Camila se aventura a la guerra contra un enemigo invisible armada con un cubre bocas –tan endeble como su propia seguridad-, lentes oscuros –por su fobia al sol- y un teléfono celular. La libreta y la pluma de reportera van en la mochila junto al valor y la confianza de salir bien librada de esta jornada.
Los títulos pomposos de “licenciada”, “maestra”, “periodista” pasan a un segundo término –incluso se olvidan- ante la relevancia que cobra una nueva etiqueta, que no es título universitario sino una condición de vida.
“Vulnerable”. Es lo que realmente importa en esta nueva realidad que obliga al distanciamiento y a la desconfianza. Camila es parte de ese grupo gracias a la hipertensión ocasionada por el estrés laboral, familiar y de la vida misma.
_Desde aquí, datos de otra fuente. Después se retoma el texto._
/-- Code 0x16. -/
def splLayoutOk (s : State) (n : Nat) (b : List Byte) (p : SplPkg) : Bool :=
  let c := s.cnst n
  splLayoutClean b && decide (c.dataSize ≤ p.dataSize) && decide (c.retSize ≤ p.retSize) && decide (c.constSize ≤ p.constSize) &&
  decide (p.retSize ≤ (s.cfg.part.owners.get {} n).retmax) && decide (s.retTotal n p.retSize ≤ 268435456) &&
  p.pins.all (fun q => (q.space == 5 || q.space == 6 || q.space == 7) &&
    decide ((q.first + q.count) * 65536 ≤ cdiv (sizeOf (splSizes c p) q.space) 65536 * 65536)) &&
  p.patches.all (fun e =>
    let sp := if e.target = 0 then 7 else if e.target = 1 then 5 else 6
    decide (e.target ≤ 2) && decide (sizeOf c sp ≤ e.off) && decide (e.off + e.data.length ≤ sizeOf (splSizes c p) sp))

/-- The owner with a splice's sizes in effect. -/
def withSizes (s : State) (n : Nat) (c : Cnst) : State := { s with cfg := { s.cfg with cnst := s.cfg.cnst.insert n c } }

/-- Pages a splice touches: its pins, and those of its copy list. -/
def splPinPages (s : State) (n : Nat) (p : SplPkg) : List Nat := p.pins.flatMap (fun q => s.rangePages n q)
def splCopyPages (s : State) (n : Nat) (p : SplPkg) : List Nat :=
  p.copies.flatMap (fun c => s.bytePages n c.dsp c.dst c.len ++ (if c.kind = 1 then s.bytePages n c.ssp c.src c.len else []))

/-- Code 0x17. -/
def splCopiesOk (s : State) (n : Nat) (b : List Byte) (p : SplPkg) : Bool :=
  let c := s.cnst n
  let g := s.withSizes n (splSizes c p)
  let held := s.heldPages n ++ g.splPinPages n p
  splCopiesClean b &&
  p.copies.all (fun x =>
    (x.kind == 1 || x.kind == 2 || x.kind == 3) && (x.dsp == 5 || x.dsp == 6) && decide (8 ≤ x.len) && decide (x.len ≤ 0x100000) && x.len % 8 == 0 && x.dst % 8 == 0 &&
    decide (sizeOf c x.dsp ≤ x.dst) && decide (x.dst + x.len ≤ sizeOf (splSizes c p) x.dsp) &&
    (if x.kind = 1 then (x.ssp == 5 || x.ssp == 6) && x.src % 8 == 0 && decide (x.src + x.len ≤ sizeOf c x.ssp) else x.ssp == 0 && x.src == 0)) &&
  noPair (fun (x y : SplCopy) => x.dsp == y.dsp && spansMeet (x.dst, x.len) (y.dst, y.len)) p.copies &&
  (g.splCopyPages n p).all (fun q => held.contains q)

/-- Pages of a size. -/
def pagesIn (size : Nat) : Nat := cdiv size 65536

/-- Code 0x18: the pinned limit, and the backing reservations (R266). -/
def splRoomOk (s : State) (n : Nat) (p : SplPkg) : Bool :=
  let g := s.withSizes n (splSizes (s.cnst n) p)
  let pins := (s.heldPages n ++ g.splPinPages n p).eraseDups.length
  let need (x : State) : Nat := ownerIdx.foldl (fun a k =>
    if x.ownerDef k then let c := x.cnst k; a + (pagesIn c.dataSize + pagesIn c.constSize) * 65536 + c.retSize else a) 0
  decide (pins + 64 ≤ (s.ownerCfg n).drlim) && decide (need g ≤ s.cfg.part.pagTib * 2 ^ 40)

/-- The end checks 0x11 to 0x19: 0, or the first code that fails. -/
def splEnd (s : State) (n : Nat) (b : List Byte) : Nat :=
  let p := splParse b
  if !s.splTagOk n b p then 0x11
  else if !splPartsOk b then 0x12
  else if !s.splProgOk n p then 0x13
  else if !s.splTargetsOk n b p then 0x14
  else if !s.poolAdmits n (s.splTasks p) then 0x15
  else if !s.splLayoutOk n b p then 0x16
  else if !s.splCopiesOk n b p then 0x17
  else if !s.splRoomOk n p then 0x18
  else if !decide (p.bound ≤ 40000) then 0x19
  else 0

/-! ### Loading (R223, R224) -/

/-- An accepted load leaves the splice loaded (R223). -/
def splAccept (s : State) (n : Nat) (b : List Byte) : State :=
  let p := splParse b
  let base := (s.ownerCfg n).prgBase
  let s := forEach p.lines.zipIdx (fun s l => s.setLine (base + p.progBase + l.2) l.1) s
  let old := s.cnst n
  let s := s.withSizes n (splSizes { old with inits := old.inits ++ p.patches } p)
  let s := forEach (p.patches.filter (fun e => e.target == 0)) (fun s e =>
    s.ownWriteBytes n ((s.spaceBase n 7).1 + e.off) e.data false) s
  let s := forEach (s.splPinPages n p ++ s.splCopyPages n p) (fun s q => s.pinPage n (q * 65536)) s
  let s := s.withSizes n { old with inits := old.inits ++ p.patches }
  let s := s.setSplice n { pkg := some p, prevCnst := old }
  let s := (s.setAnnex n (s.annex n ++ [{ state := 2, pkg := p }])).stage 0 p.len (.note 2)
  ((s.setSplSt n 2).setFld (Reg.SPL_NUM n) 16 16 p.seq).wr (Reg.SPL_BOUND n) p.bound

/-- The splice's own pages are unpinned, but for those something else holds. -/
def splUnpin (s : State) (n : Nat) (ps : List Nat) : State :=
  let held := s.heldPages n
  forEach (ps.eraseDups.filter (fun q => !held.contains q)) (fun s q => s.unpinPage n q) s

/-- Pages of the grown parts of an owner's spaces, which a rollback discards. -/
def grownPages (old new : Cnst) : List Nat :=
  ([(old.dataBase, old.dataSize, new.dataSize), (old.retBase, old.retSize, new.retSize), (old.constBase, old.constSize, new.constSize)]
    : List (Nat × Nat × Nat)).flatMap (fun x => let lo := x.1 / 65536 + pagesIn x.2.1
    (List.range (pagesIn x.2.2 - pagesIn x.2.1)).map (fun i => lo + i))

/-- The splice's lines become guard lines, its pins go, the grown parts are discarded, its annex record is removed (R222, R232 steps 3 to 6). -/
def splUndo (s : State) (n : Nat) : State :=
  let p := s.splPkg n
  let x := s.splice n
  let base := (s.ownerCfg n).prgBase
  let new := splSizes x.prevCnst p
  let g := s.withSizes n new
  let ps := g.splPinPages n p ++ g.splCopyPages n p
  let s := forEach (List.range p.lines.length) (fun s k => s.setLine (base + p.progBase + k) guardLine) s
  let s := s.withSizes n x.prevCnst
  let s := s.setAnnex n ((s.annex n).filter (fun r => r.state == 6))
  let s := s.splUnpin n ps
  let grown := grownPages x.prevCnst new
  let s := forEach ((ownerPages s.mmu n).filter (fun q => grown.contains q.1)) (fun s q => s.freshPage n q.1 q.2.1 q.2.2) s
  s.splNone n

/-- A loaded or armed splice is discarded (R224). -/
def splDiscard (s : State) (n : Nat) : State := if s.splSt n = 2 ∨ s.splSt n = 3 then s.splUndo n else s

/-! ### The copy unit (R220, R227, R232) -/

/-- A destination line is written poisoned (Table 11.5). -/
def poisonLine (s : State) (n va : Nat) : State :=
  match s.walkAccess n va 0xFFFF with
  | (.frame f _, s) => s.putLine f va { s.lineAt f va with poison := true }
  | (_, s) => s

/-- Bytes copied to an address, line by line: the source of each piece is read where it lies. -/
def copyBytes (s : State) (n dst src len : Nat) : State :=
  forEach (linePieces (len / 64 + 2) dst (List.replicate len 0)) (fun s p =>
    let at_ := max p.1 dst
    let k := min (p.1 + 64) (dst + len) - at_
    match s.hwReadBytes n 3 (src + (at_ - dst)) k with
    | (some bs, s) => (s.hwWrite n at_ bs).2
    | (none, s) => s.poisonLine n p.1) s

/-- One copy entry at the apply. -/
def copyEntry (s : State) (n : Nat) (c : SplCopy) : State :=
  let dst := (s.spaceBase n c.dsp).1 + c.dst
  if c.kind = 1 then s.copyBytes n dst ((s.spaceBase n c.ssp).1 + c.src) c.len
  else if c.kind = 2 then (s.hwWriteBytes n dst (initBytes (s.cnst n) (c.dsp - 4) c.dst c.len)).2
  else (s.hwWriteBytes n dst (List.replicate c.len 0)).2

/-- The COPY entries reversed, last entry first, for the old spaces listed (R232 step 2, R234). -/
def copyBack (s : State) (n : Nat) (p : SplPkg) (spaces : List Nat) : State :=
  forEach (p.copies.filter (fun c => c.kind == 1 && spaces.contains c.ssp)).reverse (fun s c =>
    s.copyBytes n ((s.spaceBase n c.ssp).1 + c.src) ((s.spaceBase n c.dsp).1 + c.dst) c.len) s

/-! ### Applying (R225 to R227) -/

/-- The reference task of a splice. -/
def splRef (s : State) (n : Nat) : Nat := match (s.splPkg n).targets.head? with | some t => t.task | none => 0

/-- The read epoch of the cycle now tried and its apply or rollback instant, `bound` ns before the reference's next boundary (R225). -/
def splCycle (s : State) (n bound : Nat) : Nat × Nat :=
  let k := s.splRef n
  let e := (s.task k).relAt
  (e, s.nextBoundary k e - nsec bound)

/-- Is the cycle usable at its instant (R225)? -/
def splUsable (s : State) (n a : Nat) : Bool :=
  let p := s.splPkg n
  let b := s.nextBoundary (s.splRef n) (s.task (s.splRef n)).relAt
  p.targets.all (fun t =>
    let x := s.task t.task
    x.st == .idle && x.pend.isNone && x.events.all (fun e => decide (a < e)) && !s.img.commits.any (fun c => c.task == t.task) &&
    ((s.taskCfg t.task).event || t.task == s.splRef n || decide (b < s.nextBoundary t.task a)))

/-- A cycle is counted (R226). -/
def splTry (s : State) (n : Nat) : State := s.wr (Reg.SPL_TRIES n) (min 0xFFFF (s.rd (Reg.SPL_TRIES n) + 1))

/-- The copy unit's time: an open value within its bound (R221). -/
def splSpend (s : State) (n bound : Nat) : State :=
  let (w, s) := s.fresh
  let d := w % (bound + 1)
  (s.wr (Reg.SPL_LASTNS n) d).advance (s.now + nsec d)

/-- The apply at a_E, which is now (R227). -/
def splDo (s : State) (n : Nat) : State :=
  let p := s.splPkg n
  let a := s.now
  let x := s.splice n
  let s := s.setSplice n { x with
    prevTasks := p.targets.map (fun t => (t.task, s.taskCfg t.task)), winEnd := s.mono + p.confWin * 1000000000 * 65536, cause := 0 }
  let s : State := { s with cfg := { s.cfg with tasks := s.splTasks p } }
  let old := s.cnst n
  let s := s.withSizes n (splSizes old p)
  let s := forEach p.copies (fun s c => s.copyEntry n c) s
  let s := s.splSpend n p.bound
  let s := (s.setAnnex n ((s.annex n).map (fun r => if r.state = 2 then { r with state := 4 } else r))).stage 0 4096 (.note 3)
  let s := ((s.wr64 (Reg.SPL_APPLY n) (form64 a)).setSplSt n 4).setBit (Reg.SPL_STAT n) 16 true
  (s.bump (Reg.SPL_APPCNT n) 1).almEvent 0x0018 1 n p.seq

/-- A rollback carried out now (R232), with its cause: 1 command, 2 window expiry, 3 Hold, 4 Held, 5 start, 6 forced. -/
def splBack (s : State) (n cause : Nat) : State :=
  let p := s.splPkg n
  let x := s.splice n
  let tasks := x.prevTasks.foldl (fun m t => m.insert t.1 t.2) s.cfg.tasks
  let s : State := { s with cfg := { s.cfg with tasks := tasks } }
  let s := s.copyBack n p [5, 6]
  let s := s.splSpend n p.rbBound
  let s := s.splUndo n
  let s := (s.setBit (Reg.SPL_STAT n) 18 true).bump (Reg.SPL_RBCNT n) 1
  let s := if 2 ≤ cause ∧ cause ≤ 5 then s.setBit (Reg.SPL_STAT n) 19 true else s
  let s := if cause = 6 then s.setBit (Reg.SPL_STAT n) 20 true else s
  s.almEvent 0x0019 1 n (p.seq + cause * 65536)

/-- A start of an owner (R224, Table 2.4, R234): a loaded or armed splice is discarded, an applied one rolled back. -/
def splStart (s : State) (n : Nat) : State :=
  if s.splSt n = 4 ∨ s.splSt n = 5 then s.splBack n 5 else s.splDiscard n

/-- Device Hold (cause 3) or an owner's Held (cause 4): rolled back at once (R231), or discarded (R224). -/
def splHold (s : State) (n cause : Nat) : State :=
  if s.splSt n = 4 ∨ s.splSt n = 5 then s.splBack n cause else s.splDiscard n

/-- Rollback begins (R231): a usable cycle is sought from now. -/
def splSeek (s : State) (n cause : Nat) : State :=
  let x := s.splice n
  let s := (s.setSplice n { x with cause := cause, cmdAt := s.now, cmdMono := s.mono, nomE := none, mine := none, his := none }).setSplSt n 5
  s.wr (Reg.SPL_TRIES n) 0

/-- Confirmation (R230). -/
def splConfirmNow (s : State) (n : Nat) : State :=
  let p := s.splPkg n
  let base := (s.ownerCfg n).prgBase
  let s := forEach p.free (fun s f => forEach (List.range f.2) (fun s k => s.setLine (base + f.1 + k) guardLine) s) s
  let s := s.setCurSlot { s.curSlot with splNum := s.curSlot.splNum.insert n p.seq }
  let s := (s.setAnnex n ((s.annex n).map (fun r => if r.state = 4 then { r with state := 6 } else r))).stage 0 4096 (.note 4)
  let s := s.splUnpin n (s.splCopyPages n p)
  (s.splNone n).setBit (Reg.SPL_STAT n) 17 true

/-- Seconds left in the window (SPL_CONFLEFT). -/
def splLeft (s : State) (n : Nat) : Nat :=
  if s.splSt n = 4 then ((s.splice n).winEnd - s.mono) / (1000000000 * 65536) else 0

/-! ### Starts: the annex (R234) -/

/-- A confirmed record replayed: code lines, free list, sizes, patches and target values. -/
def splReplay (s : State) (n : Nat) (p : SplPkg) : State :=
  let base := (s.ownerCfg n).prgBase
  let s := forEach p.lines.zipIdx (fun s l => s.setLine (base + p.progBase + l.2) l.1) s
  let s := forEach p.free (fun s f => forEach (List.range f.2) (fun s k => s.setLine (base + f.1 + k) guardLine) s) s
  let old := s.cnst n
  let s := s.withSizes n (splSizes { old with inits := old.inits ++ p.patches } p)
  { s with cfg := { s.cfg with tasks := s.splTasks p } }

/-- The annex at Configure: loaded records discarded, applied ones rolled back in RETAIN, confirmed ones replayed in order. False where a record fails
its tag: a failed plane load. -/
def splConfigure (s : State) (n : Nat) : Bool × State :=
  let l := s.annex n
  if l.any (fun r => r.bad) then (false, s) else
  let s := forEach (l.filter (fun r => r.state == 6)) (fun s r => s.splReplay n r.pkg) s
  let s := forEach (l.filter (fun r => r.state == 4)) (fun s r =>
    let old := s.cnst n
    let s := s.withSizes n (splSizes old r.pkg)
    let s := s.copyBack n r.pkg [6]
    ((s.withSizes n old).setBit (Reg.SPL_STAT n) 18 true).almEvent 0x0019 1 n (r.pkg.seq + 5 * 65536)) s
  (true, (s.setAnnex n (l.filter (fun r => r.state == 6))).splNone n)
Odia serlo pero no tiene alternativa. Piensa en ello mientras avanza calle abajo, mirando las lilas reverdecidas que se niegan a morir a pesar de la falta de lluvia.
La hostilidad del norte vuelve a tocar en su memoria en eso que pomposamente llaman “monitor de la sequía” y donde la mitad del estado de Chihuahua se encuentra en sequía extrema, o lo que es lo mismo: antes llovía poco, ahora llueve casi nada.
Se enfila por la avenida y el mundo la recibe con una bofetada: ella se ha encerrado las veces necesarias, se cuida, cuida a los demás y mientras tanto, la gente abarrota los puestos de comida, el transporte público, las calles, las banquetas, los supermercados, las farmacias y las tiendas naturistas en un intento desesperado por conseguir el remedio para el coronavirus. Si no es el cloro, será la hidroxicloroquina y en último caso las ramas de la damiana o el jengibre. Paradójicamente nadie cumple la sana distancia ni lleva mascarilla, ni evita los abrazos, las risas cercanas que lanzan efluvios invisibles o ¡los besos!
¡De qué sirve el encierro entonces! Grita molesta aunque nadie escuche su reclamo ni dé cuenta de su enojo que se materializa en un par de golpes al volante.
El sonido de las sirenas la obliga a regresar a la realidad. Estaciona el vehículo junto a la banqueta y espera a que pasen las patrullas; allá van: una, tres, cinco, diez. Decide seguirlas solo por curiosidad, finalmente no van tan lejos, están unas cuadras adelante.
“Es el muerto del día”, dice un despachador de la gasolinera que lo ha visto todo y muestra las fotos que ha tomado con el celular. Ella no quiere acercarse más de lo debido porque el hombre no trae el cubre bocas obligatorio y escupe cuando habla. Él no se da cuenta de eso, solo sonríe triunfante porque logró captar la imagen del muerto antes que nadie.
“Espere, el COVID”, le advierte Camila marcando la distancia entre ambos. Él responde con una mezcla de sarcasmo y burla en sus palabras.
“Para que se preocupa, si no nos mata la pandemia nos matarán las balas o la sed”, dice con su sonrisa desdentada y se va hacia el parque de enfrente donde un par de ancianos se han apropiado la escasa sombra de los árboles que aún sobreviven a la sequía.